CCA seems able to run prisons cheaply enough. But can it run them better? The company keeps its jails spotless; the jails it builds are bright and fresh. Routine grand-jury reviews consistently give CCA's jails high marks. And three of the company's facilities have been accredited by the American Correctional Association. The standards are considered difficult to meet -- only 5% of U.S. corrections institutions have been accredited so far. Judge Kenneth A. Turner, juvenile-court judge in Memphis, has called CCA's Shelby Training Center, "the finest juvenile correctional facility in the world."

But prisons are prisons. People die in them, people escape from them. Private enterprise can't turn prisons into fairy castles. Consider CCA's 400-bed Hamilton County Penal Farm and Women's Jail, known as Silverdale, in Chattanooga, where a small riot broke out in 1986. Shaken, CCA's management revamped its security procedures. Early in 1987, an inmate died of hemorrhaging caused by an undiagnosed tubal pregnancy. County investigations cleared CCA of criminal negligence. But in a $100-million suit, the woman's mother has charged CCA and county officials with deliberately causing her daughter's death.

And CCA has its share of personnel problems. When it took over Silverdale in 1984, CCA hired most of the former county employees. Now, only about half remain, says Samuel Jan Brakel, an attorney with the American Bar Foundation, the research arm of the American Bar Association. Morale among some holdovers, he contends, is low. On the other hand, most of the new hires seem enthusiastic. "The ones I spoke to seemed to have a strong sense of mission and solidarity with what the company was trying to do," he says. Brakel notes, however, that in 1985 and 1986 CCA had to fire five of its own hires: one for sleeping in the control tower, one for allegedly dealing drugs, another for being drunk on the job, and two for absenteeism.

Brakel also conducted detailed interviews with Silverdale's inmates, many of whom could compare it with other institutions, and to its days under county management. Some inmates said the prison served too little food, and there were too few opportunities for recreation. Others felt the staff was stretched too thin: "If a fight breaks out, there's no one to stop it." But most gave rave reviews. One inmate told Brakel: "Silverdale is better than any place I've been in."

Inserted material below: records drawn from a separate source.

-- ==== Sys2Proof/Word.lean ====
section
/-! DEFINITION. The word type of the block, the three word widths, and the plainest arithmetic on them
(00_scope.md R2, R6, R7). -/

namespace Sys2Proof

/-- A W-bit word of storage, of EXT_IN or of FLUSH_OUT (R22, R32, R33), held in the low W bits of the widest
width, 32: one type serves the three widths, and the bits above W are 0 in every reachable state (R5, R22). -/
abbrev Word := BitVec 32

/-- An interface register: CMD, ARG0 to ARG2, DATA, RESULT, each 32 bits wide (R26 to R29). -/
abbrev Reg := BitVec 32

/-- The word widths the block is built with: "W = 8, W = 16 and W = 32 bits" (R2); no other exists. -/
inductive Width where
  | w8
  | w16
  | w32
deriving DecidableEq, Repr

/-- The number W of bits of a word (R2, R5). -/
def Width.bits : Width → Nat
  | .w8 => 8
  | .w16 => 16
  | .w32 => 32

/-- `ceil(n / W)`: how many W-bit words hold n bits (R7, R32). -/
def wordsFor (n W : Nat) : Nat := (n + W - 1) / W

end Sys2Proof
end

This kind of talk is likely to irritate John Fuller, of the Florida Sheriffs Association. He thinks CCA's jails may be too nice. He resents the fact, for example, that Bay County inmates watch color TV and have their food brought in on heated trays. "There's something to be said about sleeping on a hard mattress and eating cold food," he says. The jail, he argues, has lost that special something that so terrifies people they stop committing crimes. He suggests that Sheriff Pitt's approach to modern corrections wasn't all bad. "LaVelle Pitts wanted people to suffer when they went into the jail," Fuller says. "He wanted them to say, 'My God, this is not a nice place to be."